Раз, когда он был на Джерсее, заметили, что он остановился близ С <ен-> Климента, в улице Бродяг. А ведь Бродяги — это привидения.
В деревне наводят справки о человеке, сближают эти справки, и совокупность их составляет репутацию.
Подметили как-то, что у Жилльята шла носом кровь. Это очень важный признак. Один из барочников, человек бывалый, объехавший почти весь свет, утверждал, что у тунгузов у всех колдунов течет из носу кровь. Уж известно, что значит, когда у человека идет носом кровь. Однако люди благоразумные заметили, что то, что характеризует тунгузских колдунов, не может в такой же степени относиться к колдунам гернсейским.
В окрестностях С <вятого> Михаила видели, как он остановился на поле, окаймляющем большую Видеклинскую дорогу. Он свистнул, и минуту спустя прилетел ворон, а еще минуту спустя прилетела ворона. Факт подтверждал весьма значительный человек.
В Хамеле были старухи, которые наверное слышали, как раз утром, на заре, ласточки выкликали Жилльята.
Прибавьте к этому, что все были очень ясно убеждены, что Жилльят не добр.
Крестьянин бил осла. Осел ни с места.

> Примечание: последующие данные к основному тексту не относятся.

-- ==== Sys2Proof/Decode.lean ====
section
/-! DEFINITION. Slot words, prefixes and bundle headers (chapter 10): decoding, total on any bits, the encoder, and the
stepping of fields. -/

namespace Sys2Proof

/-- Slot number in slot order (R236). -/
def Slot.idx : Slot → Nat
  | .A => 0 | .B => 1 | .V => 2 | .W => 3 | .M => 4 | .L => 5 | .X => 6
/-- The seven slots in slot order. -/
def allSlots : List Slot := [.A, .B, .V, .W, .M, .L, .X]
/-- Class of a slot (R249). -/
def Slot.cls : Slot → SlotClass
  | .A | .B => .scalar | .V | .W => .vector | .M => .matrix | .L => .memory | .X => .aux
/-- Bytes of a slot word (R236). -/
def Slot.bytes : Slot → Nat
  | .A | .B | .X => 4 | _ => 8

/-- The prefixes aimed at one slot, by kind, each as its 25-bit payload (R243). -/
structure Pfx where
  ximm : Option (BitVec 25)
  vcnt : Option (BitVec 25)
  fmt  : Option (BitVec 25)
  sig  : Option (BitVec 25)
  deriving DecidableEq, Repr

/-- No prefix. -/
def Pfx.none : Pfx := ⟨.none, .none, .none, .none⟩

/-- Scalar formats (R250) and format XR (R258). -/
def packSR (op : BitVec 7) (d a b : BitVec 6) (fn : BitVec 7) : BitVec 32 := op ++ d ++ a ++ b ++ fn
def packSI (op : BitVec 7) (d a : BitVec 6) (imm : BitVec 13) : BitVec 32 := op ++ d ++ a ++ imm
def packSC (op : BitVec 7) (p cc : BitVec 4) (a : BitVec 6) (x : BitVec 11) : BitVec 32 := op ++ p ++ cc ++ a ++ x
def packSP (op : BitVec 7) (p a : BitVec 4) (na : Bool) (b : BitVec 4) (nb : Bool) : BitVec 32 :=
  op ++ p ++ a ++ BitVec.ofBool na ++ b ++ BitVec.ofBool nb ++ (0 : BitVec 11)
def packSB (op : BitVec 7) (p : BitVec 4) (n : Bool) (off : BitVec 20) : BitVec 32 :=
  op ++ p ++ BitVec.ofBool n ++ off
def packSL (op : BitVec 7) (v : BitVec 10) (n : BitVec 3) : BitVec 32 := op ++ v ++ n ++ (0 : BitVec 12)
def packXR (op : BitVec 7) (o : XOp) : BitVec 32 := op ++ o.v ++ o.t ++ o.idx ++ o.s
/-- Format VR (R252). -/
def packVR (op : BitVec 7) (o : VOp) : BitVec 64 :=
  op ++ o.ty ++ o.mreg ++ BitVec.ofBool o.mu ++ BitVec.ofBool o.mz ++ o.vd ++ o.va ++ o.vb ++ o.vc ++ o.se ++ o.fn
/-- Format MX (R254). -/
def packMX (op : BitVec 7) (o : MOp) : BitVec 64 :=
  op ++ o.fa ++ o.fb ++ BitVec.ofBool o.pr ++ o.d ++ o.ta ++ o.tb ++ o.ka ++ o.kb ++ o.se ++ o.fn ++ o.aux
/-- Format MK (R254). -/
def packMK (f : BitVec 4) (seed : BitVec 6) (sig : BitVec 39) : BitVec 64 :=
  (0x30 : BitVec 7) ++ f ++ seed ++ sig ++ (0 : BitVec 8)
/-- Format LM (R256). -/
def packLM (op : BitVec 7) (o : LOp) : BitVec 64 :=
  op ++ o.ty ++ o.ord ++ o.scope ++ o.d ++ o.b ++ o.x ++ o.mreg ++ BitVec.ofBool o.mu ++ o.se ++ o.fn
    ++ o.disp.extractLsb' 0 16

/-- A 32-bit word in the low half of a 64-bit one. -/
def w32 (x : BitVec 32) : BitVec 64 := x.setWidth 64

/-- One bit as a Bool. -/
def bitAt {n : Nat} (w : BitVec n) (i : Nat) : Bool := w.getLsbD i

/-- Fields of format VR. -/
def unVR (w : BitVec 64) (c : Option (BitVec 25)) : VOp where
  ty := w.extractLsb' 53 4
  mreg := w.extractLsb' 50 3
  mu := bitAt w 49
  mz := bitAt w 48
  vd := w.extractLsb' 38 10
  va := w.extractLsb' 28 10
  vb := w.extractLsb' 18 10
  vc := w.extractLsb' 8 10
  se := w.extractLsb' 5 3
  fn := w.extractLsb' 0 5
  vcnt := c.map (·.extractLsb' 0 6)
/-- Fields of format MX. -/
def unMX (w : BitVec 64) (c : Option (BitVec 25)) : MOp where
  fa := w.extractLsb' 53 4
  fb := w.extractLsb' 49 4
  pr := bitAt w 48
  d := w.extractLsb' 46 2
  ta := w.extractLsb' 43 3
  tb := w.extractLsb' 40 3
  ka := w.extractLsb' 36 4
  kb := w.extractLsb' 32 4
  se := w.extractLsb' 28 4
  fn := w.extractLsb' 16 12
  aux := w.extractLsb' 0 16
  vcnt := c.map (·.extractLsb' 0 6)
/-- Fields of format LM; the displacement is the one the sticky state holds. -/
def unLM (w : BitVec 64) (c : Option (BitVec 25)) (disp : Word) : LOp where
  ty := w.extractLsb' 53 4
  ord := w.extractLsb' 51 2
  scope := w.extractLsb' 48 3
  d := w.extractLsb' 38 10
  b := w.extractLsb' 32 6
  x := w.extractLsb' 26 6
  mreg := w.extractLsb' 23 3
  mu := bitAt w 22
  se := w.extractLsb' 20 2
  fn := w.extractLsb' 16 4
  disp := disp
  vcnt := c.map (·.extractLsb' 0 6)
/-- Fields of format XR. -/
def unXR (w : BitVec 64) : XOp where
  v := w.extractLsb' 15 10
  t := w.extractLsb' 11 4
  idx := w.extractLsb' 6 5
  s := w.extractLsb' 0 6

/-- R243: a 13-bit immediate, or the 38 bits an XIMM prefix makes of it. -/
def immSI (w : BitVec 64) (x : Option (BitVec 25)) : BitVec 38 :=
  match x with
  | some p => p ++ w.extractLsb' 0 13
  | none => (w.extractLsb' 0 13).signExtend 38
/-- R243, cmpi. -/
def immSC (w : BitVec 64) (x : Option (BitVec 25)) : BitVec 36 :=
  match x with
  | some p => p ++ w.extractLsb' 0 11
  | none => (w.extractLsb' 0 11).signExtend 36
/-- R243, branch offsets. -/
def immSB (w : BitVec 64) (x : Option (BitVec 25)) : BitVec 45 :=
  match x with
  | some p => p ++ w.extractLsb' 0 20
  | none => (w.extractLsb' 0 20).signExtend 45
/-- R243, displacements. -/
def immDisp (w : BitVec 64) (x : Option (BitVec 25)) : Word :=
  match x with
  | some p => (p ++ w.extractLsb' 0 16 : BitVec 41).signExtend 64
  | none => (w.extractLsb' 0 16).signExtend 64

/-- R243, FMT: the codes of the prefix in place of the format fields; 0xF keeps a field. -/
def applyFmt (c : SlotClass) (w : BitVec 64) (f : Option (BitVec 25)) : BitVec 64 :=
  match f with
  | none => w
  | some p =>
    let f1 : BitVec 4 := p.extractLsb' 0 4
    let f2 : BitVec 4 := p.extractLsb' 4 4
    let w1 := if f1 == 15 then w else
      (w &&& ~~~((15 : BitVec 64) <<< 53)) ||| (f1.setWidth 64 <<< 53)
    if f2 == 15 || c == .memory then w1 else
      (w1 &&& ~~~((15 : BitVec 64) <<< 49)) ||| (f2.setWidth 64 <<< 49)
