-- ==== Sys2Proof/Machine/Home.lean ====
section
/-! DEFINITION. What happens at the home of an access: memory tags (R83 to R86), ownership (R88, R90, R91),
the banks (R48, R50 to R52, R57), and the core local cache (R49, R107, R108). -/

namespace Sys2Proof.Machine

/-! ### Tags (R83, R85) -/

/-- Tag and history after a tag write. -/
def tagPut (g : BitVec 16) (new : BitVec 4) : BitVec 16 :=
  if g.extractLsb' 0 4 == new then g else (g.extractLsb' 0 12) ++ new
def State.granOf (s : State) (pa : Nat) : BitVec 16 := mget 0 s.gran (pa / 32)
/-- Granules of [pa, pa + len). -/
def granules (pa len : Nat) : List Nat :=
  if len = 0 then [] else (List.range ((pa + len - 1) / 32 - pa / 32 + 1)).map (· + pa / 32)

/-! ### Ownership (R88, R90) -/

/-- Bytes of an ownership entry's page. -/
def ownSize (w0 : Word) : Nat := match fld w0 0 2 with | 0 => 0x1000 | 1 => 0x10000 | _ => 0x200000
/-- Base of an ownership entry's page, which is aligned to its size: bits of PBASE below the size are not looked at (log entry 64). -/
def ownBase (w0 : Word) : Nat := fld w0 12 40 * 4096 / ownSize w0 * ownSize w0
/-- Keys of the entries of a die's block whose STATE is 01. -/
def State.owned (s : State) (d : Nat) : List Nat :=
  let lo := ownReg d 0 0
  (s.cregs.filter fun kv => lo ≤ kv.1 && kv.1 < lo + 0x100000 && kv.1 % 16 = 8 && fld kv.2 0 2 = 1).map (·.1 - 8)
/-- The entry whose page holds an address: the address of its word 0. -/
def State.ownerAt (s : State) (pa : Nat) : Option Nat :=
  (s.owned (homeDie pa)).find? fun e =>
    let w := s.creg e
    ownBase w ≤ pa && pa < ownBase w + ownSize w
def State.ownerOf (s : State) (e : Nat) : BitVec 16 := (s.creg (e + 8)).extractLsb' 32 16
/-- The entries that overlap a range. -/
def State.ownOver (s : State) (pa len : Nat) : List Nat :=
  (s.owned (homeDie pa)).filter fun e =>
    let w := s.creg e
    ownBase w < pa + len && pa < ownBase w + ownSize w

/-! ### Who an access is made for -/

/-- What the home checks an access against, and how a refusal is recorded. -/
structure Actor where
  die : Nat
  tagpol : Nat
  ownid : Option (BitVec 16)
  viol : Viol
def Ctx.actor (x : Ctx) (n : CoreN) (c : CtxN) : Actor :=
  ⟨dieOf n, x.tagpol, some x.ownid, ⟨0, 0, 0, 0, 0, 0, idBits n c.toNat x.asid, 0, 0, 0, 0⟩⟩
/-- What the home says of a piece. -/
inductive HomeRes where
  | ok
  | decode
  | poison
  | report (v : Nat × BitVec 16)
  | tag (v : Nat × BitVec 16)
  | owner (pa : Nat) (o : BitVec 16)
  deriving DecidableEq, Repr
/-- R84, R86, R90, R79 for a piece; a tag check against given tags. -/
def State.homeChk (s : State) (a : Actor) (p : Piece) (t : Tr) (wr : Bool) (tagAt : Nat → BitVec 16) : HomeRes :=
  if !populated s a.die t.pa then .decode
  else
    let psn := s.poisoned t.pa
    let whole := wr && p.len = 64
    if psn && !whole then .poison
    else
      let key := fld p.ptr 48 4
      let bad := if t.tc && a.tagpol ≠ 2 && tagged t.pa && !psn
        then (granules t.pa p.len).find? fun g => fld (tagAt g) 0 4 ≠ key else none
      match bad with
      | some g => if a.tagpol = 1 then .report (32 * g, tagAt g) else .tag (32 * g, tagAt g)
      | none =>
        if !wr then .ok
        else match a.ownid with
          | none => .ok
          | some id =>
            match (s.ownOver t.pa p.len).find? fun e => s.ownerOf e != id with
            | some e => .owner t.pa (s.ownerOf e)
            | none => .ok
def State.homeCheck (s : State) (a : Actor) (p : Piece) (t : Tr) (wr : Bool) : HomeRes :=
  s.homeChk a p t wr fun g => mget 0 s.gran g
/-- The violation record of a refusal, or of a tag report. -/
def State.homeRec (s : State) (a : Actor) (acc : Nat) (p : Piece) (pa : Nat) (r : HomeRes) : State :=
  let v := { a.viol with acc := acc, ptr := p.ptr, pa := pa }
  match r with
  | .ok | .poison => s
  | .decode => s.violRec a.die { v with cls := 3 }
  | .report q => s.violRec a.die { v with cls := 5, tag := q.2, pa := q.1 }
  | .tag q => s.violRec a.die { v with cls := 0, tag := q.2, pa := q.1 }
  | .owner pa o => s.violRec a.die { v with cls := 1, pa := pa, owner := o.toNat, offid := ((a.ownid.getD 0)).toNat }
/-- Code, subcause and class of the cause (R398). -/
def HomeRes.cause : HomeRes → Option (Nat × Nat × Nat)
  | .ok | .report _ => none
  | .decode => some (0x10, 2, 2)
  | .poison => some (6, 0, 1)
  | .tag _ => some (0x11, 0, 2)
  | .owner _ _ => some (0x12, 0, 2)
/-- The bytes of a piece written at their home. -/
def State.homePiece (s : State) (a : Actor) (p : Piece) (t : Tr) (bs : List Byte) : State :=
  let s := if p.len = 64 then
      s.clearPoison t.pa (if t.tc && a.tagpol ≠ 2 then BitVec.ofNat 4 (fld p.ptr 48 4) else 0)
    else s
  (s.homeWrite t.pa bs).l2Touch t.pa t.mt true

/-! ### Banks (R48, R50 to R53) -/

/-- Core and bank of a scratchpad address. -/
def spadAt (pa : Nat) : CoreN × Nat := (coreNo (spadCore pa), spadBank pa)
def State.fifoMode (s : State) (pa : Nat) : Bool :=
  regionOf pa == .spad && bankMode (s.core (spadAt pa).1) (spadAt pa).2 == 2
def fifoCap (k : Core) (b : Nat) : Nat := 32768 / fifoEsize k b
/-- Whether an access may reach a bank now: a switching bank holds all but the stores its core issued before the switch. -/
def State.bankOpen (s : State) (n : CoreN) (c : CtxN) (seq : Nat) (store : Bool) (pa : Nat) : Bool :=
  if regionOf pa != .spad then true
  else
    let k := s.core (spadAt pa).1
    let b := (spadAt pa).2
    !bankBusy k b || (store && n = (spadAt pa).1 && seq < mget 0 k.bankSince (4 * b + c.toNat))

/-! ### The core local cache (R49, R107, R108) -/

/-- Ways: banks in cache mode. -/
def Core.ways (k : Core) : Nat := ((List.range 16).filter fun b => bankMode k b = 1).length
/-- Whether an access of a memory type to an address may use the cache. -/
def cacheable (t : Tr) : Bool :=
  t.mt = 0 && (match regionOf t.pa with | .hbm | .llc | .host | .peer => true | _ => false)
/-- A line of the local cache that is poisoned (R79, R80). -/
def Core.badLine (k : Core) (pa : Nat) : Bool := k.cpoison.contains (pa / 64) && (k.cached pa).isSome
/-- Bytes of a line from offset `o` on. -/
def lineBytes (v : VReg) (o len : Nat) : List Byte := (List.range len).map fun i => v.extractLsb' (8 * (o + i)) 8
/-- Superblocks present in a set. -/
def Core.sbsIn (k : Core) (set : Nat) : List Nat :=
  k.cache.foldl (fun l kv => let b := kv.1 / 4; if b % 128 = set && !l.contains b then l ++ [b] else l) []
/-- A load miss fills its line, if a way can be had (R49, R108); a free value picks the superblock that goes (replacement is not
architected). -/
def State.cacheFill (s : State) (n : CoreN) (pa : Nat) : State :=
  let k := s.core n
  let b := pa / 256
  let here := k.sbsIn (b % 128)
  let put (s : State) (k : Core) : State := s.setCore n { k with
    cache := mput k.cache (pa / 64) (s.lineAt pa), cpoison := k.cpoison.filter (· ≠ pa / 64) }
  if k.ways = 0 then s
  else if here.contains b || here.length < k.ways then put s k
  else
    let held := (s.heldLines n).map (· / 4)
    let out := here.filter fun x => !held.contains x
    if out.isEmpty then s
    else
      let f := s.free
      let v := out.getD (f.1.toNat % out.length) 0
      put f.2 { k with cache := k.cache.filter fun l => l.1 / 4 ≠ v }
/-! ### Own tag writes (R87) -/

/-- The tag of a granule as the context sees it: its own tag writes before the access (R87). -/
def ownGran (l : List Entry) (g : BitVec 16) (gran va : Nat) : BitVec 16 :=
  l.foldr (fun e g =>
    match e.kind with
    | .tagset new =>
      if e.pieces.any fun p => match p.tr with
        | some t => if t.marked then fld p.ptr 0 48 / 32 = va / 32 else t.pa / 32 = gran
        | none => fld p.ptr 0 48 / 32 = va / 32
      then tagPut g new else g
    | _ => g) g

end Sys2Proof.Machine
end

Крестьянин хватил его деревянным башмаком в живот, и осел упал. Жилльят подбежал поднять осла, осел оказался мертвым. Жилльят приколотил бедного крестьянина.
В другой раз, увидев, что мальчик спускался с дерева с гнездышком только что вылупившихся птичек, почти без перьев и совершенно голых, Жилльят отнял гнездышко у мальчика и довел злость до того, что отнес это гнездышко назад и утвердил его на его прежнем месте на дереве.
Прохожие стали корить его, он только указал на самку и самца, кричавших над деревом и возвращавшихся к своим птенцам. Он имел слабость к птицам. По этому признаку всегда узнают колдунов.
Дети ужасно любят разорять гнезда ласточек и морских чаек в скалах. Они приносят оттуда множество синих, желтых и зеленых яичек и делают из них украшения над камином. Так как прибрежные скалы круты, у них иногда скользят ноги, они падают и убиваются. Ничего не может быть красивее ширм, украшенных яичными скорлупками морских птиц. Жилльят помешал и этому. Он взбирался, рискуя собственной жизнью, на утесы, прицеплял к ним клочья сена с разными пугалами, чтобы не давать птицам гнездиться там, и тем лишал детей удовольствия отнимать у них яйца. Вот отчего Жилльята почти что ненавидели.
V
Общественное мнение не совсем установилось насчет Жилльята.
Большинство считало его Марку, некоторые доходили до того, что называли его Камбионом. Камбион — отродье дьявола.
У Марку где-нибудь на теле непременно должен быть знак, похожий на лилию.
Марку от природы имеют дар вылечивать золотуху.
На островах Ламанша водятся золотушные, вот почему Марку необходимы.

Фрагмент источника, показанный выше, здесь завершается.